● Prompt:
Given the records below, would you repeat exactly the lines that begin at the one containing "pr s).cmd = s.cmd := rfl" and end at the one containing "b s).path = s.path := rfl", inclusive?

※ ※ ※

@[simp] theorem setProgress_path (pr : Progress) (s : State) : (setProgress pr s).path = s.path := rfl
@[simp] theorem setProgress_asm (pr : Progress) (s : State) : (setProgress pr s).asm = s.asm := rfl
@[simp] theorem setProgress_cls (pr : Progress) (s : State) : (setProgress pr s).cls = s.cls := rfl
@[simp] theorem setProgress_arith (pr : Progress) (s : State) : (setProgress pr s).arith = s.arith := rfl
@[simp] theorem setProgress_settings (pr : Progress) (s : State) : (setProgress pr s).settings = s.settings := rfl
@[simp] theorem setProgress_engine (pr : Progress) (s : State) : (setProgress pr s).engine = s.engine := rfl
@[simp] theorem setProgress_timer (pr : Progress) (s : State) : (setProgress pr s).timer = s.timer := rfl
@[simp] theorem setProgress_balance (pr : Progress) (s : State) : (setProgress pr s).balance = s.balance := rfl
@[simp] theorem setProgress_proving (pr : Progress) (s : State) : (setProgress pr s).proving = s.proving := rfl
@[simp] theorem setProgress_cmd (pr : Progress) (s : State) : (setProgress pr s).cmd = s.cmd := rfl
@[simp] theorem setProgress_irq (pr : Progress) (s : State) : (setProgress pr s).irq = s.irq := rfl
@[simp] theorem setProgress_pending (pr : Progress) (s : State) : (setProgress pr s).pending = s.pending := rfl
@[simp] theorem setProgress_inEffect (pr : Progress) (s : State) : (setProgress pr s).inEffect = s.inEffect := rfl

@[simp] theorem setSizePending_path (b : Bool) (s : State) : (setSizePending b s).path = s.path := rfl
@[simp] theorem setSizePending_asm (b : Bool) (s : State) : (setSizePending b s).asm = s.asm := rfl
@[simp] theorem setSizePending_cls (b : Bool) (s : State) : (setSizePending b s).cls = s.cls := rfl
@[simp] theorem setSizePending_arith (b : Bool) (s : State) : (setSizePending b s).arith = s.arith := rfl
@[simp] theorem setSizePending_settings (b : Bool) (s : State) : (setSizePending b s).settings = s.settings := rfl
@[simp] theorem setSizePending_engine (b : Bool) (s : State) : (setSizePending b s).engine = s.engine := rfl
@[simp] theorem setSizePending_timer (b : Bool) (s : State) : (setSizePending b s).timer = s.timer := rfl
@[simp] theorem setSizePending_balance (b : Bool) (s : State) : (setSizePending b s).balance = s.balance := rfl
@[simp] theorem setSizePending_proving (b : Bool) (s : State) : (setSizePending b s).proving = s.proving := rfl
@[simp] theorem setSizePending_cmd (b : Bool) (s : State) : (setSizePending b s).cmd = s.cmd := rfl
@[simp] theorem setSizePending_irq (b : Bool) (s : State) : (setSizePending b s).irq = s.irq := rfl
@[simp] theorem setSizePending_pending (b : Bool) (s : State) : (setSizePending b s).pending = s.pending := rfl
@[simp] theorem setSizePending_inEffect (b : Bool) (s : State) : (setSizePending b s).inEffect = s.inEffect := rfl

@[simp] theorem keepReservation_path (s : State) : (keepReservation s).path = s.path := rfl
@[simp] theorem keepReservation_asm (s : State) : (keepReservation s).asm = s.asm := rfl
@[simp] theorem keepReservation_cls (s : State) : (keepReservation s).cls = s.cls := rfl
@[simp] theorem keepReservation_arith (s : State) : (keepReservation s).arith = s.arith := rfl
@[simp] theorem keepReservation_settings (s : State) : (keepReservation s).settings = s.settings := rfl
@[simp] theorem keepReservation_engine (s : State) : (keepReservation s).engine = s.engine := rfl
@[simp] theorem keepReservation_timer (s : State) : (keepReservation s).timer = s.timer := rfl
@[simp] theorem keepReservation_balance (s : State) : (keepReservation s).balance = s.balance := rfl
@[simp] theorem keepReservation_proving (s : State) : (keepReservation s).proving = s.proving := rfl
@[simp] theorem keepReservation_cmd (s : State) : (keepReservation s).cmd = s.cmd := rfl
@[simp] theorem keepReservation_irq (s : State) : (keepReservation s).irq = s.irq := rfl
@[simp] theorem keepReservation_pending (s : State) : (keepReservation s).pending = s.pending := rfl
@[simp] theorem keepReservation_inEffect (s : State) : (keepReservation s).inEffect = s.inEffect := rfl

@[simp] theorem loseReservation_path (s : State) : (loseReservation s).path = s.path := rfl
@[simp] theorem loseReservation_asm (s : State) : (loseReservation s).asm = s.asm := rfl
@[simp] theorem loseReservation_cls (s : State) : (loseReservation s).cls = s.cls := rfl
@[simp] theorem loseReservation_arith (s : State) : (loseReservation s).arith = s.arith := rfl
@[simp] theorem loseReservation_settings (s : State) : (loseReservation s).settings = s.settings := rfl
@[simp] theorem loseReservation_engine (s : State) : (loseReservation s).engine = s.engine := rfl
@[simp] theorem loseReservation_timer (s : State) : (loseReservation s).timer = s.timer := rfl
@[simp] theorem loseReservation_balance (s : State) : (loseReservation s).balance = s.balance := rfl
@[simp] theorem loseReservation_proving (s : State) : (loseReservation s).proving = s.proving := rfl
@[simp] theorem loseReservation_cmd (s : State) : (loseReservation s).cmd = s.cmd := rfl
@[simp] theorem loseReservation_irq (s : State) : (loseReservation s).irq = s.irq := rfl
@[simp] theorem loseReservation_pending (s : State) : (loseReservation s).pending = s.pending := rfl
@[simp] theorem loseReservation_inEffect (s : State) : (loseReservation s).inEffect = s.inEffect := rfl

@[simp] theorem freePort_asm (s : State) : (freePort s).asm = s.asm := rfl
@[simp] theorem freePort_cls (s : State) : (freePort s).cls = s.cls := rfl
@[simp] theorem freePort_arith (s : State) : (freePort s).arith = s.arith := rfl
@[simp] theorem freePort_settings (s : State) : (freePort s).settings = s.settings := rfl
@[simp] theorem freePort_engine (s : State) : (freePort s).engine = s.engine := rfl
@[simp] theorem freePort_timer (s : State) : (freePort s).timer = s.timer := rfl
@[simp] theorem freePort_balance (s : State) : (freePort s).balance = s.balance := rfl
@[simp] theorem freePort_proving (s : State) : (freePort s).proving = s.proving := rfl
@[simp] theorem freePort_pub (s : State) : (freePort s).pub = s.pub := rfl
@[simp] theorem freePort_cmd (s : State) : (freePort s).cmd = s.cmd := rfl
@[simp] theorem freePort_irq (s : State) : (freePort s).irq = s.irq := rfl
@[simp] theorem freePort_pending (s : State) : (freePort s).pending = s.pending := rfl
@[simp] theorem freePort_inEffect (s : State) : (freePort s).inEffect = s.inEffect := rfl

@[simp] theorem unlock_asm (s : State) : (unlock s).asm = s.asm := rfl
@[simp] theorem unlock_cls (s : State) : (unlock s).cls = s.cls := rfl
@[simp] theorem unlock_arith (s : State) : (unlock s).arith = s.arith := rfl
@[simp] theorem unlock_settings (s : State) : (unlock s).settings = s.settings := rfl
@[simp] theorem unlock_engine (s : State) : (unlock s).engine = s.engine := rfl
@[simp] theorem unlock_timer (s : State) : (unlock s).timer = s.timer := rfl
@[simp] theorem unlock_balance (s : State) : (unlock s).balance = s.balance := rfl
@[simp] theorem unlock_proving (s : State) : (unlock s).proving = s.proving := rfl
@[simp] theorem unlock_pub (s : State) : (unlock s).pub = s.pub := rfl
@[simp] theorem unlock_cmd (s : State) : (unlock s).cmd = s.cmd := rfl
@[simp] theorem unlock_irq (s : State) : (unlock s).irq = s.irq := rfl
@[simp] theorem unlock_pending (s : State) : (unlock s).pending = s.pending := rfl
@[simp] theorem unlock_inEffect (s : State) : (unlock s).inEffect = s.inEffect := rfl

@[simp] theorem issue_asm (i : Issuer) (a : Access) (s : State) : (issue i a s).asm = s.asm := rfl
@[simp] theorem issue_cls (i : Issuer) (a : Access) (s : State) : (issue i a s).cls = s.cls := rfl
@[simp] theorem issue_arith (i : Issuer) (a : Access) (s : State) : (issue i a s).arith = s.arith := rfl
@[simp] theorem issue_settings (i : Issuer) (a : Access) (s : State) : (issue i a s).settings = s.settings := rfl
@[simp] theorem issue_engine (i : Issuer) (a : Access) (s : State) : (issue i a s).engine = s.engine := rfl
@[simp] theorem issue_timer (i : Issuer) (a : Access) (s : State) : (issue i a s).timer = s.timer := rfl
@[simp] theorem issue_balance (i : Issuer) (a : Access) (s : State) : (issue i a s).balance = s.balance := rfl
@[simp] theorem issue_proving (i : Issuer) (a : Access) (s : State) : (issue i a s).proving = s.proving := rfl
@[simp] theorem issue_pub (i : Issuer) (a : Access) (s : State) : (issue i a s).pub = s.pub := rfl
@[simp] theorem issue_cmd (i : Issuer) (a : Access) (s : State) : (issue i a s).cmd = s.cmd := rfl
@[simp] theorem issue_irq (i : Issuer) (a : Access) (s : State) : (issue i a s).irq = s.irq := rfl
@[simp] theorem issue_pending (i : Issuer) (a : Access) (s : State) : (issue i a s).pending = s.pending := rfl
@[simp] theorem issue_inEffect (i : Issuer) (a : Access) (s : State) : (issue i a s).inEffect = s.inEffect := rfl

@[simp] theorem becomeCurrent_asm (t : Transaction) (s : State) : (becomeCurrent t s).asm = s.asm := rfl
@[simp] theorem becomeCurrent_cls (t : Transaction) (s : State) : (becomeCurrent t s).cls = s.cls := rfl
@[simp] theorem becomeCurrent_arith (t : Transaction) (s : State) : (becomeCurrent t s).arith = s.arith := rfl
@[simp] theorem becomeCurrent_settings (t : Transaction) (s : State) : (becomeCurrent t s).settings = s.settings := rfl
@[simp] theorem becomeCurrent_engine (t : Transaction) (s : State) : (becomeCurrent t s).engine = s.engine := rfl
@[simp] theorem becomeCurrent_timer (t : Transaction) (s : State) : (becomeCurrent t s).timer = s.timer := rfl
@[simp] theorem becomeCurrent_balance (t : Transaction) (s : State) : (becomeCurrent t s).balance = s.balance := rfl
@[simp] theorem becomeCurrent_proving (t : Transaction) (s : State) : (becomeCurrent t s).proving = s.proving := rfl
@[simp] theorem becomeCurrent_pub (t : Transaction) (s : State) : (becomeCurrent t s).pub = s.pub := rfl
@[simp] theorem becomeCurrent_cmd (t : Transaction) (s : State) : (becomeCurrent t s).cmd = s.cmd := rfl
@[simp] theorem becomeCurrent_irq (t : Transaction) (s : State) : (becomeCurrent t s).irq = s.irq := rfl
@[simp] theorem becomeCurrent_pending (t : Transaction) (s : State) : (becomeCurrent t s).pending = s.pending := rfl
@[simp] theorem becomeCurrent_inEffect (t : Transaction) (s : State) : (becomeCurrent t s).inEffect = s.inEffect := rfl

@[simp] theorem releasePlace_path (s : State) : (releasePlace s).path = s.path := rfl
@[simp] theorem releasePlace_asm (s : State) : (releasePlace s).asm = s.asm := rfl
@[simp] theorem releasePlace_cls (s : State) : (releasePlace s).cls = s.cls := rfl
@[simp] theorem releasePlace_arith (s : State) : (releasePlace s).arith = s.arith := rfl
@[simp] theorem releasePlace_settings (s : State) : (releasePlace s).settings = s.settings := rfl
@[simp] theorem releasePlace_engine (s : State) : (releasePlace s).engine = s.engine := rfl
@[simp] theorem releasePlace_timer (s : State) : (releasePlace s).timer = s.timer := rfl
@[simp] theorem releasePlace_balance (s : State) : (releasePlace s).balance = s.balance := rfl
@[simp] theorem releasePlace_proving (s : State) : (releasePlace s).proving = s.proving := rfl
@[simp] theorem releasePlace_pub (s : State) : (releasePlace s).pub = s.pub := rfl
@[simp] theorem releasePlace_irq (s : State) : (releasePlace s).irq = s.irq := rfl
@[simp] theorem releasePlace_pending (s : State) : (releasePlace s).pending = s.pending := rfl
@[simp] theorem releasePlace_inEffect (s : State) : (releasePlace s).inEffect = s.inEffect := rfl

@[simp] theorem setPoint_path (p : Fin 16) (r : PointRecord) (s : State) : (setPoint p r s).path = s.path := rfl
@[simp] theorem setPoint_asm (p : Fin 16) (r : PointRecord) (s : State) : (setPoint p r s).asm = s.asm := rfl
@[simp] theorem setPoint_cls (p : Fin 16) (r : PointRecord) (s : State) : (setPoint p r s).cls = s.cls := rfl
@[simp] theorem setPoint_arith (p : Fin 16) (r : PointRecord) (s : State) : (setPoint p r s).arith = s.arith := rfl
@[simp] theorem setPoint_settings (p : Fin 16) (r : PointRecord) (s : State) : (setPoint p r s).settings = s.settings := rfl
@[simp] theorem setPoint_timer (p : Fin 16) (r : PointRecord) (s : State) : (setPoint p r s).timer = s.timer := rfl
@[simp] theorem setPoint_balance (p : Fin 16) (r : PointRecord) (s : State) : (setPoint p r s).balance = s.balance := rfl
@[simp] theorem setPoint_proving (p : Fin 16) (r : PointRecord) (s : State) : (setPoint p r s).proving = s.proving := rfl
@[simp] theorem setPoint_pub (p : Fin 16) (r : PointRecord) (s : State) : (setPoint p r s).pub = s.pub := rfl
@[simp] theorem setPoint_cmd (p : Fin 16) (r : PointRecord) (s : State) : (setPoint p r s).cmd = s.cmd := rfl
@[simp] theorem setPoint_irq (p : Fin 16) (r : PointRecord) (s : State) : (setPoint p r s).irq = s.irq := rfl
@[simp] theorem setPoint_pending (p : Fin 16) (r : PointRecord) (s : State) : (setPoint p r s).pending = s.pending := rfl
@[simp] theorem setPoint_inEffect (p : Fin 16) (r : PointRecord) (s : State) : (setPoint p r s).inEffect = s.inEffect := rfl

※ ※ ※

● Answer to the exercise:
@[simp] theorem setProgress_cmd (pr : Progress) (s : State) : (setProgress pr s).cmd = s.cmd := rfl
@[simp] theorem setProgress_irq (pr : Progress) (s : State) : (setProgress pr s).irq = s.irq := rfl
@[simp] theorem setProgress_pending (pr : Progress) (s : State) : (setProgress pr s).pending = s.pending := rfl
@[simp] theorem setProgress_inEffect (pr : Progress) (s : State) : (setProgress pr s).inEffect = s.inEffect := rfl

@[simp] theorem setSizePending_path (b : Bool) (s : State) : (setSizePending b s).path = s.path := rfl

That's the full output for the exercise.